Mas, o que chamou a atenção de todos foi o recente leilão de $ 69,3 milhões no Christies of Everydays: the First 5000 Days, uma obra de arte digital criada por Mike Winkelmann, também conhecido como Beeple, – tornando-se a terceira obra mais cara vendida em leilão por um vivo artista, atrás dos de Jeff Koons e David Hockney. Um mês antes, outra peça de Winkelmann, Crossroad, foi vendida por US $ 6,6 milhões.

Por que alguém pagaria US $ 69,3 milhões para ter um arquivo digital que qualquer pessoa pode ver online? Os NFTs são uma forma de possuir ativos valiosos, como arte digital e itens colecionáveis inéditos, uma farsa ou ambos? Estamos vendo o tipo de preços inflacionados que geralmente acompanham qualquer coisa nova e inovadora, como a mania das tulipas holandesas no século 17 ou a bolha pontocom dos anos 90? Os NFTs sobreviverão ao inevitável estouro de sua bolha?

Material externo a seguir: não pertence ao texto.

/-- Bytes of a ttb.fill line, and its share offset (R293). -/
def fillBytes (d : DescW) : Nat := 64 * ((dAux d).bits 31 16 + 1)
def fillDest (d : DescW) (slot : Nat) : Nat := 64 * (dAux d).bits 15 0 + slot * fillBytes d

/-- The next line of a ttb.fill; after the last one the entry is inserted and the slot leaves (R293). -/
def State.fillLine (s : State) (x : RunAt) (r : Run) (k : BitVec 5) : State × Run :=
  match r.a with
  | none => (s, { r with isOver := true })
  | some a =>
    let z := fillBytes x.d
    let slot := (a.lane 2).toNat % 4096
    if 64 * r.pos < z then
      match s.runMem x r false (r.base + BitVec.ofNat 64 (keyOf a * z + 64 * r.pos)) 64 .read (r.emitted * 2 ^ 32) with
      | (s1, r1, none) => (s1, r1)
      | (s1, r1, some (v, bad)) =>
        let ad := s1.spAddr x.c x.k (meIndex x.site) (fillDest x.d slot + 64 * r.pos) 64
        let (s2, e) := s1.spPut x.c ad 64 v bad
        (s2, s2.noteErr x { r1 with pos := r1.pos + 1, moved := r1.moved + 64, poisoned := r1.poisoned || bad } e)
    else match s.meColour (x.firing r) a k.toNat 1 with
      | none => (s, r)
      | some (c, t) =>
        let (y, v) := (s.cluster x.c).tagInsert x.k (keyOf a) slot 0
        (s.modCluster x.c fun _ => y, { r with
          ready := r.ready ++ [{ a with kind := kDense, colour := c, tag := t, lanes := [BitVec.ofNat 32 v] }], isOver := true })

/-- The owner number by which a run reads the placement tables. -/
def runOwner (site desc : Nat) : Nat := 2 ^ 50 + 32 * site + desc
/-- A run stalls on a table that its conversion needs (R388). -/
def State.tableStall (s : State) (x : RunAt) (r : Run) (f : EngFail) : State × Run :=
  let q := s.runStall x r true f.code f.detail f.va .read 0
  (q.1, q.2.1)
/-- Whether a run waits on its DTD: it looks at it, and joins, or demands its state (R153). -/
def State.joinElem (s : State) (x : RunAt) (r : Run) (idx st : Nat) : State × Run :=
  match s.runMem x r true (dtdAddr (s.ptabAt x.c x.k) idx) 8 .read 0 with
  | (s1, r1, none) => (s1, r1)
  | (s1, r1, some (v, _)) =>
    let w : DWord := BitVec.ofNat 64 v
    if w.getLsbD 33 then (s1.farDone (farRun x.c x.k x.site r.desc), r1)
    else
      let owner := runOwner x.site r.desc
      match s1.tablesFail x.c x.k owner idx with
      | (s2, some f) => s2.tableStall x r1 f
      | (s2, none) =>
        let s3 := (s2.engDone x.c x.k owner).farDone (farRun x.c x.k x.site r.desc)
        if w.bits 63 48 = st then (s3, s3.joinRun x.c x.k idx r1) else (s3.forkConv x.c x.k idx st, r1)

/-- The next element of a run (R287). A run that waits for its demanded state looks at the DTD instead (R153). Flag [1] adds an EOS when the run
is over (R288). -/
def State.agStep (s : State) (c site k desc : Nat) : State :=
  match s.runAt c site k desc with
  | none => s
  | some (x, r) =>
    if s.runHeld x r || r.isOver || r.stalled.isSome then s
    else
      let res := if desc ≥ 16 then s.drainLine x r
        else match r.waitsJoin, r.demand with
          | true, some (idx, st) => s.joinElem x r idx st
          | _, _ => match x.info.i with
            | .agsRd _ | .agsFill _ | .pld _ => s.readElem x r
            | .agsWr _ | .pst _ => if dTdst x.d then s.tileElem x r else s.feedElem x r
            | .agsRdcf _ => s.cfElem x r
            | .agsWrcf _ => s.cfFeed x r
            | .agsScrub _ => s.scrubElem x r
            | .ttbFill w => s.fillLine x r w.k
            | .agxGath _ | .agxScat _ | .agxAtomAdd _ | .agxAtomMin _ | .agxAtomMax _ | .agxAtomCas _ | .agxAtomSwp _ => s.indexElem x r
            | _ => (s, r)
      let s1 := if res.2.pos ≠ r.pos ∨ res.2.isOver then res.1.farDone (farRun c k site desc) else res.1
      let eos := if res.2.isOver && (flagsOf x.info.i).2 then [s.runEos x r] else []
      s1.setRun c site k { res.2 with ready := res.2.ready ++ eos }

O artista digital Mike Winkelmann ofereceu respostas a essas perguntas em uma interessante entrevista recente em podcast com a jornalista de tecnologia Kara Swisher. “Muito simplesmente … um token não fungível é apenas, em sua essência, uma prova de propriedade”, disse ele. “É apenas provar que você possui algo, e isso pode ser anexado a qualquer coisa. Ele meio que aponta para um arquivo digital e diz, isto é o que você possui.” Ele explicou que possuir um ativo digital é algo semelhante a possuir uma gravação master. Muitas pessoas podem ter o mp3 e ouvir a gravação. “Todo mundo está ouvindo exatamente a mesma coisa. Mas uma pessoa possui a gravação principal dele. E essa pessoa pode provar, ok, eu o possuo. E se você tem uma cópia do mp3, você não acha que é o proprietário. Você não vai convencer ninguém de que é o proprietário, só porque tem acesso a ele.

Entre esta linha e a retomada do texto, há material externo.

/-- Tie keys and global indices of gains from the head tile of ring B (R306). -/
def State.takeKeys (s : State) (c k t first n : Nat) (v : Coverage) : Coverage :=
  (List.range n).foldl (fun (v : Coverage) i =>
    { v with
      keys := Map.put 0 v.keys (first + i) (BitVec.ofNat 32 (s.tileLe c k t (8 * (first + i)) 4)),
      index := Map.put 0 v.index (first + i) (BitVec.ofNat 32 (s.tileLe c k t (8 * (first + i) + 4) 4)) }) v

/-- cvload of gains: 16-byte FX128 values from ring A, keys from ring B; a gain in a bad word is not valid. -/
def execCvloadGain (w : MxW) (s : State) : Out :=
  let c := s.cur.cluster
  let first := w.f 30 23
  let n := w.f 22 15 + 1
  mxRun s (fun h => (s.mxOf c).hasCov && s.ownsRing c h.ctx w.ringA.toNat && s.ownsRing c h.ctx w.ringB.toNat &&
      decide (first + n ≤ 256)) fun h =>
    match s.readyHead c w.ringA.toNat, s.readyHead c w.ringB.toNat with
    | some ta, some tb =>
      let (s1, sha, ba) := s.tileScan c h.ctx ta (16 * n)
      let (s2, shb, bb) := s1.tileScan c h.ctx tb (8 * (first + n))
      let put (v : Coverage) (i : Nat) : Coverage :=
        let bad := [0, 4, 8, 12].any fun o => s.tileBad c h.ctx ta (16 * i + o)
        let rest := v.valid.filter fun g => decide (g ≠ first + i)
        { v with
          gains := Map.put 0 v.gains (first + i) (BitVec.ofNat 128 (s.tileLe c h.ctx ta (16 * i) 16)),
          valid := if bad then rest else rest ++ [first + i] }
      let v := s.takeKeys c h.ctx tb first n ((List.range n).foldl put { s.covOf c with anchor := w.anchorAt 6 })
      ((s2.setCov c v).modCluster c fun x => x.popHead w.ringA.toNat).mxDone c h
        (if ba || bb then stPoisoned else if sha || shb then stError else stOk)
    | _, _ => s.countWait c 0x021 h.ctx

/-- The similarity of a cell read with anchor G (R307); an invalid cell is a NaN. -/
def State.similarity (s : State) (c : Nat) (w : MxW) (i j : Nat) : Val :=
  if (s.mxOf c).bad (w.cell i j) then .nan false else fxVal (w.anchorAt 8) ((s.mxOf c).cellAt (w.cell i j))

/-- w · max(0, s − best), exact (R307). -/
def covTerm (v : Coverage) (e : Nat) (sim : Val) : Val :=
  let b := fmtF32.decode false (covBest v e).toNat
  let d := (sim.add .rne b.neg).1
  let z := match d.cmp (.ofInt 0) with
    | some x => if x > 0 then d else .ofInt 0
    | none => d
  ((fmtBf16.decode false (covWeight v e).toNat).mul z).1

/-- A column of a probe: its terms are added; `nan` tells that a term of R362 was met. -/
def probeColumn (s : State) (c : Nat) (w : MxW) (v : Coverage) (j : Nat) : Coverage × Bool :=
  let g := w.f 7 0 + j
  let anchor := w.anchorAt 8
  let rb := w.f 31 17
  let rows := (List.range w.m).filter fun i => decide (rb + i < v.e)
  let nan (i : Nat) : Bool := (s.similarity c w i j).isNan || (fmtF32.decode false (covBest v (rb + i)).toNat).isNan ||
    (fmtBf16.decode false (covWeight v (rb + i)).toNat).isNan
  let add (a : Coverage) (i : Nat) : Coverage := match covTerm v (rb + i) (s.similarity c w i j) with
    | .fin neg m e =>
      { a with
        gains := Map.put 0 a.gains g (a.gains.get 0 g + BitVec.ofInt 128 (fxTerm anchor neg m e)),
        ovr := a.ovr || (!neg && fxOver anchor m e) }
    | .inf neg => { a with gains := Map.put 0 a.gains g (Config.openGain (256 * s.tick + g)), ovr := a.ovr || !neg }
    | .nan _ => { a with gains := Map.put 0 a.gains g (Config.openGain (256 * s.tick + g)), ovr := a.ovr || Config.openOvr (256 * s.tick + g) }
  let bad := rows.any nan
  let a := (rows.filter fun i => !(nan i)).foldl add v
  let rest := a.valid.filter fun x => decide (x ≠ g)
  ({ a with valid := if bad then rest else rest ++ [g] }, bad)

Winkelmann acrescentou que, na Internet, exercer a propriedade sobre um ativo digital geralmente implica restringir o acesso atrás de um acesso pago. Mas, com a prova de propriedade baseada em NFT, você tem a opção de compartilhar um ativo que possui com um grande público. Fotos da Mona Lisa, por exemplo, estão amplamente disponíveis online. Se você for ao Louvre, poderá ver a pintura física real, tirar uma foto dela e compartilhá-la na Internet. Mas ninguém pensaria que você é o dono da Mona Lisa, ou que torná-la amplamente disponível por meio de fotos diminuiu seu valor. Na verdade, observa Winkelmann, quanto mais algo é amplamente compartilhado, mais valioso provavelmente se tornará.

Swisher perguntou a Winkelmann se ele estava preocupado que os NFTs acabassem sendo uma espécie de esquema de pirâmide.

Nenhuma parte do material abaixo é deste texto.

/-! ### What stops a commit (R355) -/

/-- A trap that a commit meets, with the index of its instruction. -/
structure CommitBad where
  idx : Nat
  code : Nat
  detail : Nat
  addr : DWord

/-- A change that a TI command injects is complete under its source's frontier as the block leaves it (R75, WATCH 5). -/
def State.tiLate (s : State) (x : Cmd) : Option DWord :=
  let t := Token.ofHeader x.a x.lanes
  if x.q ≠ 5 ∨ t.kind ≠ kChg then none
  else match s.region? s.cur.cluster s.cur.ctx with
    | none => none
    | some r =>
      let l := r.locs.get noLoc (x.flg.toNat % 4)
      if r.tiSource.contains l && complete (s.sourceFrontier (r.locBase + l)) t.time then some (t.time.c0.zeroExtend 64) else none

/-- The first trap of a block's commit: the 65th ENQ of a queue, a late change, an AMO whose line became poisoned, a push past the spill
area or whose store does not translate. -/
def State.commitCheck (s : State) : State × Option CommitBad :=
  let go (a : State × Map Nat × Option CommitBad) (e : Nat × Eff) : State × Map Nat × Option CommitBad := match a.2.2 with
    | some _ => a
    | none => match e.2 with
      | .enq x =>
        let n := a.2.1.get 0 x.q
        if n ≥ 64 then (a.1, a.2.1, some ⟨e.1, 0x0D, 1, x.word.zeroExtend 64⟩)
        else match a.1.tiLate x with
          | some v => (a.1, a.2.1, some ⟨e.1, 0x10, 5, v⟩)
          | none => (a.1, a.2.1.set x.q (n + 1), none)
      | .amo _ va key n _ _ _ _ _ _ => match (if isFar key then (a.1, 0) else a.1.touch key n) with
        | (s1, 0) => (s1, a.2.1, none)
        | (s1, 1) => (s1, a.2.1, some ⟨e.1, 9, 1, va⟩)
        | (s1, _) => (s1, a.2.1, some ⟨e.1, 8, 1, va⟩)
      | .push _ =>
        let r := a.1.me.view
        if r.rstk.length < 16 then a
        else match a.1.access r.spillbase 8 .store with
          | (s1, .ok _) =>
            if r.spillbase.toNat + 8 > r.spilllim.toNat then (s1, a.2.1, some ⟨e.1, 6, 1, r.spillbase⟩) else (s1, a.2.1, none)
          | (s1, .error (code, d)) => (s1, a.2.1, some ⟨e.1, code, d, r.spillbase⟩)
      | _ => a
  let r := s.me.effs.foldl go (s, [], none)
  (r.1, r.2.2)

/-- The engine commands of a block, with their indices. -/
def enqsOf (l : List (Nat × Eff)) : List (Nat × Cmd) := l.filterMap fun e => match e.2 with
  | .enq x => some (e.1, x)
  | _ => none
def cfgsOf (l : List (Nat × Eff)) : List Cmd := l.filterMap fun e => match e.2 with
  | .cfg x => some x
  | _ => none
/-- All commands of a block, those for the configuration queue too. -/
def cmdsOf (l : List (Nat × Eff)) : List (Nat × Cmd) := l.filterMap fun e => match e.2 with
  | .enq x => some (e.1, x)
  | .cfg x => some (e.1, x)
  | _ => none
def launchesOf (l : List (Nat × Eff)) : Nat := (l.filter fun e => match e.2 with
  | .ctx 0 _ _ => true
  | _ => false).length
def pubsOf (l : List (Nat × Eff)) : List (Nat × List Time) := l.filterMap fun e => match e.2 with
  | .hzpub g els => some (g, els)
  | _ => none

Não acho que seja um esquema de pirâmide, porque acho que é apenas uma espécie de compra da propriedade de obras de arte”, respondeu ele. “É tipo, se você acha que a obra de arte vai ser mais valiosa a longo prazo, então, compre. Se você não acha isso, não compre. É isso. É extremamente especulativo. E todo o mercado de NFT é extremamente especulativo agora. Isso é para pessoas que procuram correr alguns riscos, porque muitas dessas coisas irão absolutamente para zero. Se você apenas olhar para a arte historicamente, as coisas de primeira linha vão muito bem com o tempo. Mas a maior parte vai para zero. É assim que é. E acredito que os NFTs não serão diferentes. E eu acredito que isso já está absolutamente em uma bolha.

Algumas semanas após o leilão de Christies de The First 5000 Days, o escritor e colunista do NY Times Kevin Roose decidiu realizar um experimento NFT. Ele escreveu uma coluna sobre NFTs intitulada Buy This Column on the Blockchain!. Ele então transformou seu arquivo digital original da coluna em um NFT e o colocou em leilão para ver o que aconteceria, um processo que ele descreveu na coluna. O produto líquido da venda seria doado ao NY Times Neediest Cases Fund.

Roose explicou que “Como acontece com todas as vendas NFT, você receberá o próprio token – um colecionador digital exclusivo que corresponde a uma imagem desta coluna no formato PNG.” Mas ele acrescentou explicitamente que “Nossos advogados querem que eu observe que o NFT não inclui os direitos autorais do artigo ou quaisquer direitos de reprodução ou distribuição“. Os direitos autorais e outros direitos legais do artigo continuam sendo propriedade do NY Times.

O comprador de um NFT possui apenas o arquivo digital específico para o qual o NFT está mapeado e não tem direitos de copyright ou qualquer outra propriedade intelectual associada ao trabalho representado no arquivo; esses direitos são geralmente detidos pelos criadores da obra ou seus empregadores. Se você comprar uma primeira edição autografada de um livro, por exemplo, você possui apenas aquele exemplar específico do livro, que pode ser valioso se o autor assinar poucas cópias; mas o autor ou editor ainda possui os direitos autorais da obra. Da mesma forma, se você comprar uma litografia numerada, você possui apenas aquela litografia específica, enquanto o artista ou galeria continua a possuir os direitos autorais. Geralmente, os usuários de NFTs presumem que os tribunais reconhecerão a mesma propriedade e direitos legais em ativos digitais que há muito reconheceram em ativos físicos.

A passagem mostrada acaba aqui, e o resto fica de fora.